TJ-MA - APELAÇÃO CÍVEL AC 162822008 MA (TJ-MA)

Data de publicação: 16/10/2008

Ementa: PROCESSO CIVIL. APELAÇÃO CÍVEL. AÇÃO DE COBRANÇA DE SUBSÍDIOS DE VEREADOR. ILEGITIMIDADE DA CÂMARA MUNICIPAL. SITUAÇÃO QUE NÃO SE ENQUADRA NA EXCEÇÃO ATINENTE AOS "INTERRESES E PRERROGATIVAS INSTITUCIONAIS". LEGITIMIDADE DO MUNICÍPIO. APELO PRINCIPAL PROVIDO E PROVIMENTO PARCIAL DA APELAÇÃO ADESIVA. I - Verificando-se que a ação de cobrança de subsídios de vereador não se enquadra na defesa de "interesses e prerrogativas institucionais" capaz de conferir capacidade judiciária à Câmara Municipal para figurar no pólo passivo da demanda, faz-se imperioso reconhecer a ilegitimidade passiva de Casa Legislativa, bem como a condenação apenas do Município ao pagamento dos valores determinados na sentença; II - apelo principal provido e parcial provimento da apelação adesiva.

TJ-BA - Apelação APL 00000040620088050143 BA 0000004-06.2008.8.05.0143 (TJ-BA)

Data de publicação: 02/11/2013

Ementa: APELAÇÃO CÍVEL. 2. AÇÃO COMINATÓRIA DE OBRIGAÇÃO DE FAZER, VISANDO RECEBIMENTO DE SUBSÍDIOS DE VEREADOR. 3. ILEGITIMIDADE DA CÂMARA MUNICIPAL. 4. AUSÊNCIA DE PERSONALIDADE JURÍDICA DA CÂMARA DE VEREADORES. 5. SITUAÇÃO QUE NÃO SE ENQUADRA NA EXCEÇÃO ATINENTE AOS "INTERESSES E PRERROGATIVAS INSTITUCIONAIS". 6. REFORMAR A SENTENÇA, EX OFFICIO, PARA EXTINGUIR O FEITO, DADA A ILEGITIMIDADE PASSIVA AD CAUSAM. "Verificando-se que a ação de cobrança de subsídios de vereador não se enquadra na defesa de"interesses e prerrogativas institucionais"capaz de conferir capacidade judiciária à Câmara Municipal para figurar no pólo passivo da demanda, faz-se imperioso reconhecer a ilegitimidade passiva de Casa Legislativa."

TJ-MG - Apelação Cível AC 10418110016353001 MG (TJ-MG)

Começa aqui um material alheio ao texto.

/-- CANCEL_JOB (R142) and IDLE_TIMER_EXPIRY (R141) end a job by R140, CANCELLED or ABANDONED. WAITING and QUEUED, or HELD on a
printer that is not printable-reachable: it finishes at once (R144), out of the table and its queue, with JOB_DONE, its printer
evaluated and, with stop-after-job on, STOPPED after a HELD job (R151, R160). PRINTING, or HELD on a reachable printer: it goes
to ENDING with that pending outcome, its pages released, no block in flight and the end timer started (R160), its print blocks
withdrawn (R159), a JOB_ABORT sent by its station's segment or its alias's uplink where that queue has room, and the printer is
found BUSY. ENDING: its pending outcome is replaced. What the evaluation finds is stated while no job waits and none has to
leave the printer. Stated where no two jobs share a number. A job number of 0 is RANGE, one no job has NOT_FOUND; an idle timer
that does not run has no expiry (log entry 2). That a head which finishes at once leaves its printer with no block in flight, no
resends and its timers stopped is inferred (log entry 19), and so is that the start of the printer's next job follows as an event
of its own (log entries 5 and 17). -/
def Obligations.JobsEnd : Prop :=
  ∀ (tag : Byte) (n : Half) (s : State),
    (s.takes tag → n = 0 → exec (.cancelJob tag n) s = .next { s with mgmt := s.mgmt.answered (replyMsg 0x88 tag .range []) }) ∧
    (s.takes tag → n ≠ 0 → s.job n = none →
      exec (.cancelJob tag n) s = .next { s with mgmt := s.mgmt.answered (replyMsg 0x88 tag .notFound []) }) ∧
    ((∀ j, s.job n = some j → j.idleTimer = .stopped) → exec (.idleTimerExpiry n) s = .next { s with mgmt := s.mgmt.takeNext }) ∧
    ∀ (j : Job) (c : Instr) (outcome : JobOutcome) (close : Mgmt → Mgmt), s.jobsWf = true → s.job n = some j →
      (c = .cancelJob tag n ∧ s.takes tag ∧ n ≠ 0 ∧ outcome = .cancelled ∧
          close = fun m => m.answered (replyMsg 0x88 tag .ok [])) ∨
        (c = .idleTimerExpiry n ∧ j.idleTimer ≠ .stopped ∧ outcome = .abandoned ∧ close = Mgmt.takeNext) →
      let away := j.delivery = .held ∧ ∀ p e, j.printer = some p → s.printer p = some e → s.unreachable e.station ≠ none
      let report : JobReport :=
        { number := n, outcome := outcome, source := j.source, origin := j.origin, service := j.service, urgent := j.urgent,
          received := j.received, delivered := j.delivered,
          printer := match j.printer with
            | some p => (s.printer p).map fun e => (p, e.station)
            | none => none }
      ∃ t, exec c s = .next t ∧ s.linesKept t ∧ t.pool = s.pool ∧ t.draws = s.draws ∧ t.delivery.groups = s.delivery.groups ∧
        (j.delivery = .queued ∨ away → t.raised = s.raised ++ match j.printer with
          | some p => [.jobEnded p]
          | none => []) ∧
        (¬ (j.delivery = .queued ∨ away) → t.raised = s.raised) ∧
        (j.delivery = .waiting ∨ j.delivery = .queued ∨ away → ∀ k ∈ t.intake.jobs, k.number ≠ n) ∧
        (j.delivery = .waiting → t.intake = { s.intake with jobs := s.intake.jobs.filter fun k => k.number ≠ n } ∧
          t.delivery = s.delivery ∧ t.mgmt = close (s.mgmt.noted (.jobDone report))) ∧
        (j.delivery = .queued ∨ away → ∀ p e (head : Option Job), j.printer = some p → s.printer p = some e →
          (∀ k ∈ s.intake.jobs, k.delivery ≠ .waiting) →
          (∀ m ∈ e.queue, m ≠ n → ∀ k, s.job m = some k → s.rebinds k = false) →
          head = ((e.queue.filter (· ≠ n)).head?.bind s.job) →
          let works : Bool := match head with
            | some k => k.delivery = .printing || k.delivery = .ending
            | none => false
          (works = true → s.unreachable e.station = none) →
          let pause : PauseSet := { e.pause with stopped := e.pause.stopped || (e.stopAfter && j.delivery = .held) }
          let found := if s.unreachable e.station ≠ none then PrinterState.unreachable
            else if works then .busy else if pause = PauseSet.clear then .ready else .paused
          let left : Printer := { e with
            queue := e.queue.filter (· ≠ n)
            pause := pause
            found := found
            foundReason := s.unreachable e.station
            foundPause := pause }
          t.intake = { s.intake with jobs := s.intake.jobs.filter fun k => k.number ≠ n } ∧
          t.printer p = some (if e.queue.head? = some n then { left with
              flight := none
              resends := 0
              blockTimer := .stopped
              retryTimer := .stopped
              endTimer := .stopped }
            else left) ∧
          (∀ q, q ≠ p → t.printer q = s.printer q) ∧
          t.mgmt = close (if found = e.found ∧ s.unreachable e.station = e.foundReason ∧ pause = e.foundPause
            then s.mgmt.noted (.jobDone report)
            else (s.mgmt.noted (.jobDone report)).noted
              (.printerState p e.station e.found found (s.unreachable e.station) pause))) ∧
        (j.delivery = .printing ∨ (j.delivery = .held ∧ ¬ away) → ∀ p e, j.printer = some p → s.printer p = some e →
          e.queue.head? = some n → s.unreachable e.station = none → (∀ k ∈ s.intake.jobs, k.delivery ≠ .waiting) →
          t.intake = { s.intake with
            jobs := s.intake.jobs.map fun k => if k.number = n then { j with
              isOpen := false
              idleTimer := .stopped
              chain := []
              pendingOutcome := some outcome
              delivery := .ending } else k } ∧
          t.mgmt = close (if e.found = .busy ∧ e.foundReason = none ∧ e.foundPause = e.pause then s.mgmt
            else s.mgmt.noted (.printerState p e.station e.found .busy none e.pause)) ∧
          t.printer p = some { e with
            flight := none
            blockTimer := .stopped
            retryTimer := .stopped
            endTimer := .running (e.endTimeout * 1000)
            found := .busy
            foundReason := none
            foundPause := e.pause } ∧
          (∀ q, q ≠ p → t.printer q = s.printer q) ∧
          (∀ i set queue, s.routeTo e.station = some (.segment i set) →
            queue = (s.port i).service.filter (fun x => ! j.chain.any fun page => x.isPage page) →
            (s.port i).state = .forwarding → queue.length < 8 →
            (t.port i).service = queue ++ [⟨.nothing, ⟨e.station, s.table.gateway, 0x13, 0, 0⟩, set⟩]) ∧
          ∀ mac queue, s.routeTo e.station = some (.uplink mac) →
            queue = s.uplink.service.filter (fun x => ! j.chain.any fun page => x.isPage page) →
            s.uplink.up = true → queue.length < 8 →
            t.uplink.service = queue ++ [⟨.nothing, ⟨e.station, s.table.gateway, 0x13, 0, 0⟩, mac⟩]) ∧
        (j.delivery = .ending →
          t.intake = { s.intake with
            jobs := s.intake.jobs.map fun k => if k.number = n then { j with
              isOpen := false
              idleTimer := .stopped
              pendingOutcome := some outcome } else k } ∧
          t.delivery = s.delivery ∧ t.ports = s.ports ∧ t.uplink = s.uplink ∧ t.mgmt = close s.mgmt)

/-! ## Receiver events -/

/-- ACTIVITY_START (R1, R2, R12): carrier appears on a quiet line; the stretch is timed toward the jabber mark, and a reception
begins, where the state detects jabber, the latter unless the part's own attempt has the line. SYNC_WORD_COMPLETE (R8): a reception
that awaits its sync word takes the enabled entry with the fewest differing bits, the lowest index among equals, if that is within
its tolerance; otherwise the word is rejected. Elsewhere neither event changes anything (log entry 2). -/
def Obligations.ReceptionStarts : Prop :=
  ∀ (i : SegIx) (s : State),
    (exec (.activityStart i) s = .next { s with
      ports := if (s.port i).receiver.lineCarrier then s.ports
        else
          let hears : Bool := (s.port i).state = .settling ∨ (s.port i).state = .forwarding ∨ (s.port i).state = .isolated
          s.ports.set i { s.port i with
            receiver :=
              { lineCarrier := true, collisionSeen := false, marked := false,
                carrierTimer := if hears then .running 4 else .stopped,
                reception := if hears && !(s.port i).isSending then some ⟨.awaited, false, false⟩ else none } }
      mgmt := s.mgmt.takeNext }) ∧
    (∀ (word : SyncWord) (r : Reception), (s.port i).receiver.reception = some r → r.sync = .awaited →
      let off (k : SyncIx) : Nat := ((List.range 24).filter fun b => word.getLsbD b ≠ (s.syncs.get k).pattern.getLsbD b).length
      let fits (k : SyncIx) : Prop := (s.syncs.get k).enabled = true ∧ off k ≤ (s.syncs.get k).tolerance
      ∃ outcome, exec (.syncWordComplete i word) s = .next { s with
          ports := s.ports.set i { s.port i with
            receiver := { (s.port i).receiver with reception := some { r with sync := outcome } } }
          mgmt := s.mgmt.takeNext } ∧
        ((∀ k, ¬ fits k) → outcome = .rejected) ∧
        ∀ k, fits k → (∀ m, fits m → off k < off m ∨ (off k = off m ∧ k ≤ m)) → outcome = .accepted k (off k)) ∧
    ∀ word : SyncWord, (∀ r, (s.port i).receiver.reception = some r → r.sync ≠ .awaited) →
      exec (.syncWordComplete i word) s = .next { s with mgmt := s.mgmt.takeNext }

Data de publicação: 25/07/2014

Ementa: APELAÇÃO CÍVEL - AÇÃO DE COBRANÇA - SUBSÍDIO DE VEREADOR - ILEGITIMIDADE PASSIVA DA CÂMARA MUNICIPAL - PRECEDENTES DO. C. STJ. - Pacificado pelo c. Superior Tribunal de Justiça que "as Câmaras Municipais possuem capacidade processual limitada à defesa de seus direitos institucionais", sendo, portanto, patente a ilegitimidade passiva da câmara municipal em ação de cobrança de subsídios de cargo eletivo de vereador (REsp 946676/CE).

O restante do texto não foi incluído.